## TASK MATERIAL:
● ● ● ●

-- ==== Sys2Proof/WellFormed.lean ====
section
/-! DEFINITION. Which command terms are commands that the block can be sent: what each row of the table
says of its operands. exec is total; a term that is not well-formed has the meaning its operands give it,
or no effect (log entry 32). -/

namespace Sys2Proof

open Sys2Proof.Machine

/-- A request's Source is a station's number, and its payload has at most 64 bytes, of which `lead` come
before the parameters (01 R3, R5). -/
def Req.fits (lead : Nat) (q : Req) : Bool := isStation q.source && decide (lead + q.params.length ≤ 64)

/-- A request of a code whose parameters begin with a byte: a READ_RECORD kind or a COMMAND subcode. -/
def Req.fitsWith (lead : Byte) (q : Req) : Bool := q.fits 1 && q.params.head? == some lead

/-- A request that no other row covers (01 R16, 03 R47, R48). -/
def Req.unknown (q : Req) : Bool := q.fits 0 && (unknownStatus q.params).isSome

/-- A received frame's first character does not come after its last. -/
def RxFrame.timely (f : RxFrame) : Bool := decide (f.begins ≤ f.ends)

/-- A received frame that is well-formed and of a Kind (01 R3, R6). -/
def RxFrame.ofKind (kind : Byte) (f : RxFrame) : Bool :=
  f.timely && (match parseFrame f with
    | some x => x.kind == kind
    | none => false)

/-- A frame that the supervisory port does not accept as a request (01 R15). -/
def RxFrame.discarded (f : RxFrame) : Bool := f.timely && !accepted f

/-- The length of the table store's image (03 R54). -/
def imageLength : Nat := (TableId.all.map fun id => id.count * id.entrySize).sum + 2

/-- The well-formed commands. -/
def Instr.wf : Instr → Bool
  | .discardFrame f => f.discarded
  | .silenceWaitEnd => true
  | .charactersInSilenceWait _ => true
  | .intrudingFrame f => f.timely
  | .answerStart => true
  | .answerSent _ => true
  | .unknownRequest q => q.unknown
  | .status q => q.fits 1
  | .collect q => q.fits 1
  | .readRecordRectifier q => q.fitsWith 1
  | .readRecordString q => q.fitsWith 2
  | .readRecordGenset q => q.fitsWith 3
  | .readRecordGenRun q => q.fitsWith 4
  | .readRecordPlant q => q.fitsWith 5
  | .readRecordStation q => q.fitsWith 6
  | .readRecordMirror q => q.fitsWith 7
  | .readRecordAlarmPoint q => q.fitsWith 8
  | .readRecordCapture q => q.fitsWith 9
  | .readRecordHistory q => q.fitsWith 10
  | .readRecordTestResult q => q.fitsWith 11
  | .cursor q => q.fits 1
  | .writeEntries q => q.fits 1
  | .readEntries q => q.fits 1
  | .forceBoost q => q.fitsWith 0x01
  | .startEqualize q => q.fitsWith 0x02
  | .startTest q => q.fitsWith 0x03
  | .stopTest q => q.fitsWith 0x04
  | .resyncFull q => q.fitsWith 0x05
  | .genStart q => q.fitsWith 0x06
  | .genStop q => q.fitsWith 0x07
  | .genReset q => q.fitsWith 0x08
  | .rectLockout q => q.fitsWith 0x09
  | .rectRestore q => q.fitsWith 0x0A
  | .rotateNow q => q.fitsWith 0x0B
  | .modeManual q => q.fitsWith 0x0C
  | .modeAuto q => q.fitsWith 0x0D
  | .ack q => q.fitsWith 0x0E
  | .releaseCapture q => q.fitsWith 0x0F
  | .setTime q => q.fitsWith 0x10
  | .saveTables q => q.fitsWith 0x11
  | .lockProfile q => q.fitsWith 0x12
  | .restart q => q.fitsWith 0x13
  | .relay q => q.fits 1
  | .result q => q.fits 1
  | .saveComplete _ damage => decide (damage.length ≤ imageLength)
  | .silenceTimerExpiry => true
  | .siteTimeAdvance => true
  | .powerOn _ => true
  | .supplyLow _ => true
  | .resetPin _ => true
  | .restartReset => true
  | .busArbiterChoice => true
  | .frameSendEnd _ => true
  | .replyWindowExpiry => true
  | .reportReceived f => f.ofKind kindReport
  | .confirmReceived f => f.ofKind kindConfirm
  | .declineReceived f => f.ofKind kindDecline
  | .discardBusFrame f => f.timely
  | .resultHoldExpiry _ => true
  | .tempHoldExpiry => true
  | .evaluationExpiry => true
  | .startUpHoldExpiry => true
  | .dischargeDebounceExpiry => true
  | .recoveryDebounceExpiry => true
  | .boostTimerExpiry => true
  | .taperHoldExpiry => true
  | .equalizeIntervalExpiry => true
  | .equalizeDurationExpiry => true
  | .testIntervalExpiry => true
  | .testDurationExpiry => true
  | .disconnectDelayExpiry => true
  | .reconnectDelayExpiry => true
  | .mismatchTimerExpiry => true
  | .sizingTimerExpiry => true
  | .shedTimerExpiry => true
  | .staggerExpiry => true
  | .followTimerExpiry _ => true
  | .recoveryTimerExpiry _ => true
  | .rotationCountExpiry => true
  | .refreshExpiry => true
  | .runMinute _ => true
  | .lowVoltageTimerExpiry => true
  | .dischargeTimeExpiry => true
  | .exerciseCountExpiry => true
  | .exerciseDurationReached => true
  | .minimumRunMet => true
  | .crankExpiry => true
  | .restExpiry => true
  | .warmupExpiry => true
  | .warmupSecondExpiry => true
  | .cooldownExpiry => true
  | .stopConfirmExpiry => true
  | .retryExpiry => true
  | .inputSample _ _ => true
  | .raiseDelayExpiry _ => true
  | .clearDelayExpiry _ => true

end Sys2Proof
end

● ● ● ●

## PROBLEM TO SOLVE:
Word for word, copy out the entries.

## RESULT:
-- ==== Sys2Proof/WellFormed.lean ====
section
/-! DEFINITION. Which command terms are commands that the block can be sent: what each row of the table
says of its operands. exec is total; a term that is not well-formed has the meaning its operands give it,
or no effect (log entry 32). -/

namespace Sys2Proof

open Sys2Proof.Machine

/-- A request's Source is a station's number, and its payload has at most 64 bytes, of which `lead` come
before the parameters (01 R3, R5). -/
def Req.fits (lead : Nat) (q : Req) : Bool := isStation q.source && decide (lead + q.params.length ≤ 64)

/-- A request of a code whose parameters begin with a byte: a READ_RECORD kind or a COMMAND subcode. -/
def Req.fitsWith (lead : Byte) (q : Req) : Bool := q.fits 1 && q.params.head? == some lead

/-- A request that no other row covers (01 R16, 03 R47, R48). -/
def Req.unknown (q : Req) : Bool := q.fits 0 && (unknownStatus q.params).isSome

/-- A received frame's first character does not come after its last. -/
def RxFrame.timely (f : RxFrame) : Bool := decide (f.begins ≤ f.ends)

/-- A received frame that is well-formed and of a Kind (01 R3, R6). -/
def RxFrame.ofKind (kind : Byte) (f : RxFrame) : Bool :=
  f.timely && (match parseFrame f with
    | some x => x.kind == kind
    | none => false)

/-- A frame that the supervisory port does not accept as a request (01 R15). -/
def RxFrame.discarded (f : RxFrame) : Bool := f.timely && !accepted f

/-- The length of the table store's image (03 R54). -/
def imageLength : Nat := (TableId.all.map fun id => id.count * id.entrySize).sum + 2

/-- The well-formed commands. -/
def Instr.wf : Instr → Bool
  | .discardFrame f => f.discarded
  | .silenceWaitEnd => true
  | .charactersInSilenceWait _ => true
  | .intrudingFrame f => f.timely
  | .answerStart => true
  | .answerSent _ => true
  | .unknownRequest q => q.unknown
  | .status q => q.fits 1
  | .collect q => q.fits 1
  | .readRecordRectifier q => q.fitsWith 1
  | .readRecordString q => q.fitsWith 2
  | .readRecordGenset q => q.fitsWith 3
  | .readRecordGenRun q => q.fitsWith 4
  | .readRecordPlant q => q.fitsWith 5
  | .readRecordStation q => q.fitsWith 6
  | .readRecordMirror q => q.fitsWith 7
  | .readRecordAlarmPoint q => q.fitsWith 8
  | .readRecordCapture q => q.fitsWith 9
  | .readRecordHistory q => q.fitsWith 10
  | .readRecordTestResult q => q.fitsWith 11
  | .cursor q => q.fits 1
  | .writeEntries q => q.fits 1
  | .readEntries q => q.fits 1
  | .forceBoost q => q.fitsWith 0x01
  | .startEqualize q => q.fitsWith 0x02
  | .startTest q => q.fitsWith 0x03
  | .stopTest q => q.fitsWith 0x04
  | .resyncFull q => q.fitsWith 0x05
  | .genStart q => q.fitsWith 0x06
  | .genStop q => q.fitsWith 0x07
  | .genReset q => q.fitsWith 0x08
  | .rectLockout q => q.fitsWith 0x09
  | .rectRestore q => q.fitsWith 0x0A
  | .rotateNow q => q.fitsWith 0x0B
  | .modeManual q => q.fitsWith 0x0C
  | .modeAuto q => q.fitsWith 0x0D
  | .ack q => q.fitsWith 0x0E
  | .releaseCapture q => q.fitsWith 0x0F
  | .setTime q => q.fitsWith 0x10
  | .saveTables q => q.fitsWith 0x11
  | .lockProfile q => q.fitsWith 0x12
  | .restart q => q.fitsWith 0x13
  | .relay q => q.fits 1
  | .result q => q.fits 1
  | .saveComplete _ damage => decide (damage.length ≤ imageLength)
  | .silenceTimerExpiry => true
  | .siteTimeAdvance => true
  | .powerOn _ => true
  | .supplyLow _ => true
  | .resetPin _ => true
  | .restartReset => true
  | .busArbiterChoice => true
  | .frameSendEnd _ => true
  | .replyWindowExpiry => true
  | .reportReceived f => f.ofKind kindReport
  | .confirmReceived f => f.ofKind kindConfirm
  | .declineReceived f => f.ofKind kindDecline
  | .discardBusFrame f => f.timely
  | .resultHoldExpiry _ => true
  | .tempHoldExpiry => true
  | .evaluationExpiry => true
  | .startUpHoldExpiry => true
  | .dischargeDebounceExpiry => true
  | .recoveryDebounceExpiry => true
  | .boostTimerExpiry => true
  | .taperHoldExpiry => true
  | .equalizeIntervalExpiry => true
  | .equalizeDurationExpiry => true
  | .testIntervalExpiry => true
  | .testDurationExpiry => true
  | .disconnectDelayExpiry => true
  | .reconnectDelayExpiry => true
  | .mismatchTimerExpiry => true
  | .sizingTimerExpiry => true
  | .shedTimerExpiry => true
  | .staggerExpiry => true
  | .followTimerExpiry _ => true
  | .recoveryTimerExpiry _ => true
  | .rotationCountExpiry => true
  | .refreshExpiry => true
  | .runMinute _ => true
  | .lowVoltageTimerExpiry => true
  | .dischargeTimeExpiry => true
  | .exerciseCountExpiry => true
  | .exerciseDurationReached => true
  | .minimumRunMet => true
  | .crankExpiry => true
  | .restExpiry => true
  | .warmupExpiry => true
  | .warmupSecondExpiry => true
  | .cooldownExpiry => true
  | .stopConfirmExpiry => true
  | .retryExpiry => true
  | .inputSample _ _ => true
  | .raiseDelayExpiry _ => true
  | .clearDelayExpiry _ => true

end Sys2Proof
end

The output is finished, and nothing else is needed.